Dental Injuries in Intermediate and High School Athletes: A 15-Year Study at Punahou School

Glenn Beachy 1
PMCID: PMC535522  PMID: 15592602

Abstract

Objective: To determine the rate, type, and severity of dental injuries recorded for intermediate and high school interscholastic athletic participants.

Design and Setting: A longitudinal study (1988–2003) of intermediate and high school athletes utilizing the same certified athletic trainers to evaluate and record all injury data.

Subjects: Sports participation included 123 teams in 19 female, 18 male, and 2 coed sports. Of 2445 Punahou School intermediate and high school students, on average, 1340 students (623 females, 717 males) annually participated in interscholastic athletics.

Measurements: Dental injuries were defined as injuries to the jaw, teeth, and oral soft tissue (lip, mouth, cheek, and tongue). Soft tissue injuries requiring physician or dentist referral were recorded. Other soft tissue injuries were treated as skin abrasions and were not recorded. Actual days lost from activity were recorded. The estimated injury rate was determined (injuries/1000 athlete-sessions). Mouth-guard use was recorded.

Results: During the 15-year study, 19 492 injuries were reported, with 56 (0.2%) recorded as dental injuries (23 tooth, 20 jaw, and 13 soft tissue).

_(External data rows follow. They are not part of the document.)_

-- ==== Sys2Proof/Machine/State.lean ====
section
/-! DEFINITION. The machine's state as plain data (spec/10_state.md), the reasons a step could stop, and the state after reset. -/

namespace Sys2Proof.Machine

/-- Memory (spec/20_memory.md R30): the addresses that differ from what an unlisted address reads as, strictly rising. -/
abbrev Memory := List Host.Cell

/-- The kind an AddressFault records (spec/60_exceptions.md R170). -/
inductive AccessKind where
  | fetch
  | read
  | write
  deriving DecidableEq, Repr

/-- The FAULT latch: a fault code with the information of its kind (10_state.md R21, 60_exceptions.md R170). Code 0 carries no
information, which R21 leaves unspecified and no rule reads (log entry 11). -/
inductive FaultLatch where
  /-- Code 0: no fault. -/
  | none
  /-- Code 1, raised by the decode of any step (R171): the word and the PC it was fetched from. -/
  | unknownOpcode (w : Word) (pc : Word)
  /-- Code 2, raised by the fetch of any step, DRW, LD B, LD [I], Vx and LD Vx, [I] (R172): the lowest offending address, an
  unbounded integer, the kind of access, and PC. -/
  | addressFault (addr : Nat) (kind : AccessKind) (pc : Word)
  /-- Code 3, raised by CALL (R173): the value that was to be pushed. -/
  | stackOverflow (v : Word)
  /-- Code 4, raised by RET (R174): PC. -/
  | stackUnderflow (pc : Word)
  /-- Code 5, raised by SKP and SKNP (R175): the value of Vx, and PC. -/
  | keyIndexFault (k : Byte) (pc : Word)
  /-- Code 6, raised by Reset only (R186): the length of the ROM image. -/
  | romSizeFault (len : Nat)
  deriving DecidableEq, Repr

/-- The display buffer (10_state.md R19) with its dirty-range accumulator (R20). While `dirty` is false, `dmin` and `dmax` mean
nothing. -/
structure Display where
  /-- `disp[0]` to `disp[63]`. -/
  words : Vector DispWord 64
  dirty : Bool
  dmin : Fin 64
  dmax : Fin 64
  deriving DecidableEq, Repr

/-- The inputs of one step (10_state.md R24): the keypad snapshot (46_keypad.md R140) and the random byte, 0 to 254
(44_random.md R110; log entry 3). -/
structure StepInput where
  key : Vector Bool 16
  rnd : Fin 255
  deriving DecidableEq, Repr

/-- The state of the machine. `inputs` and `stepNo` are the MODEL's own (log entry 2): what the host will give with its next
steps, oldest first, and the index of the free values used when `inputs` is empty. Every step uses one pair up and counts one. -/
structure State where
  /-- V0 to VF (R10); VF, number 15, is the flag register (R11). -/
  v : Vector Byte 16
  /-- I, the index register (R12). -/
  i : Word
  /-- PC, the program counter (R13). -/
  pc : Word
  /-- SP, the number of live stack entries, 0 to 16 (R14). -/
  sp : Fin 17
  /-- The call stack, outside memory (R15). -/
  stack : Vector Word 16
  /-- DT, the delay timer (R16). -/
  dt : Byte
  /-- ST, the sound timer (R17). -/
  st : Byte
  /-- The 4096 bytes of memory (R18). -/
  mem : Memory
  /-- The display buffer and its dirty range (R19, R20). -/
  display : Display
  /-- The FAULT latch (R21). -/
  fault : FaultLatch
  /-- Pending inputs, the model's own field. -/
  inputs : List StepInput
  /-- Steps taken, the model's own field. -/
  stepNo : Nat
  deriving DecidableEq, Repr

/-- Host faults. NONE IS EVER ANSWERED, and the type is empty: every fault of this machine has an entry the spec describes
(60_exceptions.md R176), which is a next state with the FAULT latch set (log entry 1; safe). -/
inductive Fault where
  deriving DecidableEq, Repr

/-- Host refusals. -/
inductive Refusal where
  /-- An instruction that has no meaning yet, raised by exec's arm for it. Safe. No arm raises it: all 34 forms have their
  meaning. -/
  | notModelled (mnemonic : String)
  deriving DecidableEq, Repr

/-- The display buffer at reset: created zeroed and clean (R26; RESET_DIRTY = 0, log entry 6); `dmin` and `dmax` are
unspecified while clean (DESIGN CHOICE 0, log entry 8; unsafe). -/
def Display.reset : Display where
  words := Vector.replicate 64 0#32
  dirty := false
  dmin := 0
  dmax := 0

/-- The state right after Reset of an empty ROM image (R26, R190; log entry 10): memory lists nothing. The stack entries are
unspecified by R26 (DESIGN CHOICE 0, log entry 7; unsafe). -/
def State.reset : State where
  v := Vector.replicate 16 0#8
  i := 0#16
  pc := 0x200#16
  sp := 0
  stack := Vector.replicate 16 0#16
  dt := 0#8
  st := 0#8
  mem := []
  display := Display.reset
  fault := .none
  inputs := []
  stepNo := 0

end Sys2Proof.Machine
end

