-- ==== Sys2Proof/Machine/Flags.lean ====
section
/-! DEFINITION. The flag computations: VF is the machine's only flag (spec/10_state.md R11), and these are all the values an
instruction puts into it as a side effect. -/

namespace Sys2Proof.Machine

/-- A flag as the byte VF takes: 1 or 0. -/
def flagByte (c : Bool) : Byte := if c then 1#8 else 0#8

/-- `VF <- 1 if c else 0` (R11). -/
def State.setFlag (s : State) (c : Bool) : State := s.setV vF (flagByte c)

/-- The carry of an 8-bit addition: `a + b > 255` on exact integers (42_arithmetic.md R96). -/
def carryFlag (a b : Byte) : Bool := decide (a.toNat + b.toNat > 255)

/-- The NOT-borrow of `a - b`: `a >= b`, true when equal (R96). -/
def notBorrowFlag (a b : Byte) : Bool := decide (a.toNat ≥ b.toNat)

/-- The bit a right shift drops: bit 0 (43_bitwise_shift.md R103). -/
def shiftOutRight (a : Byte) : Bool := a.getLsbD 0

/-- The bit a left shift drops: bit 7 (R104). -/
def shiftOutLeft (a : Byte) : Bool := a.getLsbD 7

end Sys2Proof.Machine
end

Injury rates were highest for girls' wrestling (0.243, confidence interval = 0–2.3), boys' judo (0.189, confidence interval = 0–3.6), and boys' soccer (0.127, confidence interval = 0.4–1.4). The football injury rate was 0.029 (confidence interval = 0.04–0.29), with no tooth injuries.

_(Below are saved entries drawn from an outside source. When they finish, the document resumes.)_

-- ==== Sys2Proof/Machine/Cycle.lean ====
section
/-! DEFINITION. The parts of a step around Execute (spec/40_execution_cycle.md R70 to R72, R75, R76): fetch, decode, completion; and
the placing of a word where the next fetch reads. -/

namespace Sys2Proof.Machine

/-- `MemRead(PC, 2)`, the big-endian word at PC and PC + 1, PC of any parity (R71; 20_memory.md R32, R33, R39). -/
def State.fetchWord (s : State) : Except FaultLatch Word :=
  match s.checkRange s.pc.toNat 2 .fetch with
  | .error f => .error f
  | .ok _ => .ok (wordOfBytes (s.mem.read s.pc.toNat) (s.mem.read (s.pc.toNat + 1)))

/-- Fetch, then decode; an unknown word raises UnknownOpcode with the word and PC (R72, R171). -/
def State.fetchInstr (s : State) : Except FaultLatch Instr :=
  match s.fetchWord with
  | .error f => .error f
  | .ok w =>
    match decodeWord w with
    | some i => .ok i
    | none => .error (.unknownOpcode w s.pc)

/-- The end of a step whose Execute gave `t`: the tick, unless `t` is faulted (R75, R76); the inputs are used up in both cases
(R24). -/
def State.afterExec (t : State) : State := (if t.halted then t else t.tick).consumeInput

/-- The end of a step, on the outcome of Execute. -/
def completeStep : Host.Outcome State Fault Refusal → Host.Outcome State Fault Refusal
  | .next t => .next t.afterExec
  | .fault r => .fault r
  | .refused r => .refused r

/-- The word `w` stored big-endian at PC and PC + 1, where the next step fetches (R39); with PC above 0xFFE there is no such
place and nothing is stored (log entry 16). -/
def State.placeWord (s : State) (w : Word) : State :=
  match s.writeBlock s.pc.toNat [hiByte w, loByte w] with
  | .error _ => s
  | .ok t => t

end Sys2Proof.Machine
end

Conclusions: The incidence and injury rate of dental injuries was extremely low for all reported sports. A universal definition of dental injuries must be established to facilitate injury data collection and analysis.

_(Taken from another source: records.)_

/-- R178: which execute-stage fault each instruction can have, with its information (R170).
R178 marks this as the spec's own inference. -/
def Obligations.EachInstructionHasOneFaultKind : Prop :=
  ∀ (ins : Instr) (s t : State), s.fault = .none → exec ins s = .next t → t.fault ≠ .none →
    match ins with
    | .call _ => t.fault = .stackOverflow s.pc
    | .ret => t.fault = .stackUnderflow s.pc
    | .skp x | .sknp x => t.fault = .keyIndexFault (s.getV x) s.pc
    | .drw _ _ _ | .ldVxMem _ => ∃ a, 0xFFF < a ∧ t.fault = .addressFault a .read s.pc
    | .ldB _ | .ldMemVx _ => ∃ a, 0xFFF < a ∧ t.fault = .addressFault a .write s.pc
    | _ => False

/-! ## Invariants and whole-machine rules -/

/-- R29, R20: memory in canonical form and a pending dirty range that is a range are kept by every step. -/
def Obligations.StepKeepsInvariant : Prop :=
  ∀ s t : State, s.inv = true → step s = .next t → t.inv = true

/-- The invariant holds at reset. -/
def Obligations.ResetMeetsInvariant : Prop := State.reset.inv = true

/-- R28: an instruction writes nothing outside its row's write set, but for PC, and FAULT if it faults.
R28 marks the table as the spec's own inference. -/
def Obligations.InstructionsWriteOnlyTheirWriteSet : Prop :=
  ∀ (ins : Instr) (s t : State), s.mem.wf = true → exec ins s = .next t →
    SameV s t (writeSet ins).regs ∧ ((writeSet ins).index = false → t.i = s.i) ∧
    ((writeSet ins).sp = false → t.sp = s.sp) ∧ ((writeSet ins).stack = false → t.stack = s.stack) ∧
    ((writeSet ins).delay = false → t.dt = s.dt) ∧ ((writeSet ins).sound = false → t.st = s.st) ∧
    SameMemOutside s t s.i.toNat (writeSet ins).memLen ∧ ((writeSet ins).display = false → t.display = s.display) ∧
    t.inputs = s.inputs ∧ t.stepNo = s.stepNo

/-- R28 (reads column), R110: the keypad snapshot is read by SKP, SKNP and LD Vx, K only, and the random byte by RND only: any other
instruction's result is the same whatever they are.
R28 marks its table as the spec's own inference, and that a step without RND ignores the random byte is the spec's decision D29 (log
entry 13). -/
def Obligations.InputsReadOnlyByTheirInstructions : Prop :=
  ∀ (ins : Instr) (s t : State) (key key' : Vector Bool 16) (r r' : Fin 255) (rest : List StepInput),
    exec ins { s with inputs := ⟨key, r⟩ :: rest } = .next t →
    ((∀ x kk, ins ≠ .rnd x kk) →
      exec ins { s with inputs := ⟨key, r'⟩ :: rest } = .next { t with inputs := ⟨key, r'⟩ :: rest }) ∧
    ((∀ x, ins ≠ .skp x ∧ ins ≠ .sknp x ∧ ins ≠ .ldVxK x) →
      exec ins { s with inputs := ⟨key', r⟩ :: rest } = .next { t with inputs := ⟨key', r⟩ :: rest })

/-! ## Control flow -/

/-- R81: JP addr. -/
def Obligations.JumpLoadsAddress : Prop :=
  ∀ (addr : Addr12) (s : State),
    decodeWord (0x1#4 ++ addr) = some (.jp addr) ∧
    ∃ t, exec (.jp addr) s = .next t ∧ t.pc.toNat = addr.toNat ∧ SameButPc s t

/-- R87: JP V0, addr: the target is addr + V0, up to 0x10FE, not reduced to 12 bits. -/
def Obligations.JumpV0AddsUnmasked : Prop :=
  ∀ (addr : Addr12) (s : State),
    decodeWord (0xB#4 ++ addr) = some (.jpV0 addr) ∧
    ∃ t, exec (.jpV0 addr) s = .next t ∧ t.pc.toNat = addr.toNat + (s.getV 0#4).toNat ∧ SameButPc s t

/-- R82, R44: CALL addr pushes its own address into the slot SP names and jumps; with SP = 16 it raises StackOverflow and nothing else
changes.
The pushed value, the slot and the fault are the spec's decisions D12, D13, D4 (log entry 13). -/
def Obligations.CallPushesOwnAddress : Prop :=
  ∀ (addr : Addr12) (s : State),
    decodeWord (0x2#4 ++ addr) = some (.call addr) ∧
    (s.sp.val < 16 → ∃ t, exec (.call addr) s = .next t ∧ t.pc.toNat = addr.toNat ∧ t.sp.val = s.sp.val + 1 ∧
      (∀ k : Fin 16, t.stack[k] = if k.val = s.sp.val then s.pc else s.stack[k]) ∧
      SameV s t [] ∧ t.i = s.i ∧ SameMem s t ∧ SameTimers s t ∧ t.display = s.display ∧ SameLatch s t) ∧
    (s.sp.val = 16 → exec (.call addr) s = .next { s with fault := .stackOverflow s.pc })

/-- R80, R45: RET pops a and leaves PC = a + 2, the entry not erased; with SP = 0 it raises StackUnderflow and nothing else
changes.
The resumption at a + 2 and the fault are the spec's decisions D12, D5 (log entry 13). -/
def Obligations.ReturnResumesAfterCall : Prop :=
  ∀ s : State,
    decodeWord 0x00EE#16 = some .ret ∧
    (∀ k : Fin 16, s.sp.val = k.val + 1 → ∃ t, exec .ret s = .next t ∧ t.pc = s.stack[k] + 2#16 ∧ t.sp.val = k.val ∧
      t.stack = s.stack ∧ SameV s t [] ∧ t.i = s.i ∧ SameMem s t ∧ SameTimers s t ∧ t.display = s.display ∧ SameLatch s t) ∧
    (s.sp.val = 0 → exec .ret s = .next { s with fault := .stackUnderflow s.pc })

/-- R82, R80 (90_conflicts.md C4): a RET that follows a CALL resumes at the instruction after the CALL with the stack depth
restored, whatever happened in between to anything but the stack.
It is the spec's decision D12 (log entry 13). -/
def Obligations.ReturnAfterCallComesBack : Prop :=
  ∀ (addr : Addr12) (s t u : State), s.sp.val < 16 → exec (.call addr) s = .next t → u.sp = t.sp → u.stack = t.stack →
    ∃ w, exec .ret u = .next w ∧ w.pc = s.pc + 2#16 ∧ w.sp = s.sp

/-- R83 to R86: the four skips on register values: PC + 4 when the condition holds, else PC + 2, nothing else changed. -/
def Obligations.SkipsCompareRegisters : Prop :=
  ∀ (x y : Reg) (kk : Byte) (s : State),
    (decodeWord (0x3#4 ++ (x ++ kk)) = some (.seImm x kk) ∧ decodeWord (0x4#4 ++ (x ++ kk)) = some (.sneImm x kk) ∧
      decodeWord (0x5#4 ++ (x ++ (y ++ 0x0#4))) = some (.seReg x y) ∧
      decodeWord (0x9#4 ++ (x ++ (y ++ 0x0#4))) = some (.sneReg x y)) ∧
    (∃ t, exec (.seImm x kk) s = .next t ∧ t.pc = s.pc + (if s.getV x = kk then 4#16 else 2#16) ∧ SameButPc s t) ∧
    (∃ t, exec (.sneImm x kk) s = .next t ∧ t.pc = s.pc + (if s.getV x = kk then 2#16 else 4#16) ∧ SameButPc s t) ∧
    (∃ t, exec (.seReg x y) s = .next t ∧ t.pc = s.pc + (if s.getV x = s.getV y then 4#16 else 2#16) ∧ SameButPc s t) ∧
    (∃ t, exec (.sneReg x y) s = .next t ∧ t.pc = s.pc + (if s.getV x = s.getV y then 2#16 else 4#16) ∧ SameButPc s t)

/-! ## Arithmetic -/

/-- R90, R92: LD Vx, kk and LD Vx, Vy; VF is written only as an ordinary destination. -/
def Obligations.LoadsSetOneRegister : Prop :=
  ∀ (x y : Reg) (kk : Byte) (s : State),
    (decodeWord (0x6#4 ++ (x ++ kk)) = some (.ldImm x kk) ∧ decodeWord (0x8#4 ++ (x ++ (y ++ 0x0#4))) = some (.ldReg x y)) ∧
    (∃ t, exec (.ldImm x kk) s = .next t ∧ t.getV x = kk ∧ t.pc = s.pc + 2#16 ∧ SameV s t [x] ∧ SameBeyondV s t) ∧
    (∃ t, exec (.ldReg x y) s = .next t ∧ t.getV x = s.getV y ∧ t.pc = s.pc + 2#16 ∧ SameV s t [x] ∧ SameBeyondV s t)

/-- R91: ADD Vx, kk wraps and sets no flag.
That VF is kept is the spec's decision D16 (log entry 13). -/
def Obligations.AddImmediateWrapsWithoutFlag : Prop :=
  ∀ (x : Reg) (kk : Byte) (s : State),
    decodeWord (0x7#4 ++ (x ++ kk)) = some (.addImm x kk) ∧
    ∃ t, exec (.addImm x kk) s = .next t ∧ (t.getV x).toNat = ((s.getV x).toNat + kk.toNat) % 256 ∧
      t.pc = s.pc + 2#16 ∧ SameV s t [x] ∧ SameBeyondV s t

/-- R93, R97: ADD Vx, Vy: the sum modulo 256, then VF = carry; with x = F the flag survives.
The case x = F is the spec's decision D14 (log entry 12). -/
def Obligations.AddSetsCarry : Prop :=
  ∀ (x y : Reg) (s : State),
    decodeWord (0x8#4 ++ (x ++ (y ++ 0x4#4))) = some (.addReg x y) ∧
    ∃ t, exec (.addReg x y) s = .next t ∧
      (x ≠ vF → (t.getV x).toNat = ((s.getV x).toNat + (s.getV y).toNat) % 256) ∧
      t.getV vF = (if (s.getV x).toNat + (s.getV y).toNat > 255 then 1#8 else 0#8) ∧
      t.pc = s.pc + 2#16 ∧ SameV s t [x, vF] ∧ SameBeyondV s t

/-- R94, R97: SUB Vx, Vy: the difference modulo 256, then VF = 1 exactly when Vx >= Vy; with x = F the flag survives.
The case x = F is the spec's decision D14 (log entry 12). -/
def Obligations.SubSetsNotBorrow : Prop :=
  ∀ (x y : Reg) (s : State),
    decodeWord (0x8#4 ++ (x ++ (y ++ 0x5#4))) = some (.subReg x y) ∧
    ∃ t, exec (.subReg x y) s = .next t ∧
      (x ≠ vF → (t.getV x).toNat = ((s.getV x).toNat + 256 - (s.getV y).toNat) % 256) ∧
      t.getV vF = (if (s.getV x).toNat ≥ (s.getV y).toNat then 1#8 else 0#8) ∧
      t.pc = s.pc + 2#16 ∧ SameV s t [x, vF] ∧ SameBeyondV s t

/-- R95, R97: SUBN Vx, Vy: Vy - Vx modulo 256, then VF = 1 exactly when Vy >= Vx; with x = F the flag survives.
The case x = F is the spec's decision D14, the flag its decision D18 (log entries 12, 13). -/
def Obligations.SubnSetsNotBorrow : Prop :=
  ∀ (x y : Reg) (s : State),
    decodeWord (0x8#4 ++ (x ++ (y ++ 0x7#4))) = some (.subnReg x y) ∧
    ∃ t, exec (.subnReg x y) s = .next t ∧
      (x ≠ vF → (t.getV x).toNat = ((s.getV y).toNat + 256 - (s.getV x).toNat) % 256) ∧
      t.getV vF = (if (s.getV y).toNat ≥ (s.getV x).toNat then 1#8 else 0#8) ∧
      t.pc = s.pc + 2#16 ∧ SameV s t [x, vF] ∧ SameBeyondV s t

/-! ## Bitwise operations and shifts -/

/-- R100 to R102: OR, AND, XOR bit by bit; VF is left unchanged unless x = F.
That VF is kept is the spec's decision D17 (log entry 13). -/
def Obligations.BitwiseOpsLeaveVf : Prop :=
  ∀ (x y : Reg) (s : State),
    (decodeWord (0x8#4 ++ (x ++ (y ++ 0x1#4))) = some (.orReg x y) ∧
      decodeWord (0x8#4 ++ (x ++ (y ++ 0x2#4))) = some (.andReg x y) ∧
      decodeWord (0x8#4 ++ (x ++ (y ++ 0x3#4))) = some (.xorReg x y)) ∧
    (∃ t, exec (.orReg x y) s = .next t ∧
      (∀ k, (t.getV x).getLsbD k = ((s.getV x).getLsbD k || (s.getV y).getLsbD k)) ∧
      t.pc = s.pc + 2#16 ∧ SameV s t [x] ∧ SameBeyondV s t) ∧
    (∃ t, exec (.andReg x y) s = .next t ∧
      (∀ k, (t.getV x).getLsbD k = ((s.getV x).getLsbD k && (s.getV y).getLsbD k)) ∧
      t.pc = s.pc + 2#16 ∧ SameV s t [x] ∧ SameBeyondV s t) ∧
    (∃ t, exec (.xorReg x y) s = .next t ∧
      (∀ k, (t.getV x).getLsbD k = ((s.getV x).getLsbD k ^^ (s.getV y).getLsbD k)) ∧
      t.pc = s.pc + 2#16 ∧ SameV s t [x] ∧ SameBeyondV s t)

/-- R103, R57: SHR Vx: Vx halved and VF the old bit 0; with x = F, VF ends as 0; y has no effect.
The case x = F is the spec's decision D15 (log entry 12). -/
def Obligations.ShiftRightHalves : Prop :=
  ∀ (x y : Reg) (s : State),
    decodeWord (0x8#4 ++ (x ++ (y ++ 0x6#4))) = some (.shr x y) ∧
    ∃ t, exec (.shr x y) s = .next t ∧
      (x ≠ vF → (t.getV x).toNat = (s.getV x).toNat / 2 ∧ (t.getV vF).toNat = (s.getV x).toNat % 2) ∧
      (x = vF → t.getV vF = 0#8) ∧
      t.pc = s.pc + 2#16 ∧ SameV s t [x, vF] ∧ SameBeyondV s t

Keywords: athletic injuries, injury epidemiology, high school athletes

The dental injury rate in athletes, the effectiveness of mouth guards in injury reduction, the types of mouth guards that should be used by athletes, and the effectiveness of mouth guards in reducing or preventing concussion are topics of considerable interest to the dental and athletic communities. This report will focus on a 15-year study of the incidence of dental injury to intermediate and high school athletes participating in interscholastic athletic programs.

The lack of a universally accepted definition of dental injury creates difficulties with regard to data collection, analysis, and reporting. Tesini and Soporowski1 noted the inconsistency of diagnostic terminology when discussing published dental injury data. Dental, orofacial, and maxillofacial injuries are often treated as equal and interchangeable definitions to support varied opinions regarding injury prevention and treatment.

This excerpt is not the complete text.